Recorded information Block Start

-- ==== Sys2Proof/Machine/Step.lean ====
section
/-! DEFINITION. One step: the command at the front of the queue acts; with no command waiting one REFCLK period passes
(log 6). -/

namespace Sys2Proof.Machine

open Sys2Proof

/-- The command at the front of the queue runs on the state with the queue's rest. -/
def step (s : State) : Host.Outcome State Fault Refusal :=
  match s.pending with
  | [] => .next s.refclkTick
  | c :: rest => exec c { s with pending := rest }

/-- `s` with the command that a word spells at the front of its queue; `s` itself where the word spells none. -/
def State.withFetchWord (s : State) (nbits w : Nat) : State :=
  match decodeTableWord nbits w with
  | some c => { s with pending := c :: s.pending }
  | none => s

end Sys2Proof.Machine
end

Recorded information Block End

▶ _Aim of the exercise_:
Among the lines of the data above, find those with the word "front" and show them.

▶ _Answer section_:
/-! DEFINITION. One step: the command at the front of the queue acts; with no command waiting one REFCLK period passes
/-- The command at the front of the queue runs on the state with the queue's rest. -/
/-- `s` with the command that a word spells at the front of its queue; `s` itself where the word spells none. -/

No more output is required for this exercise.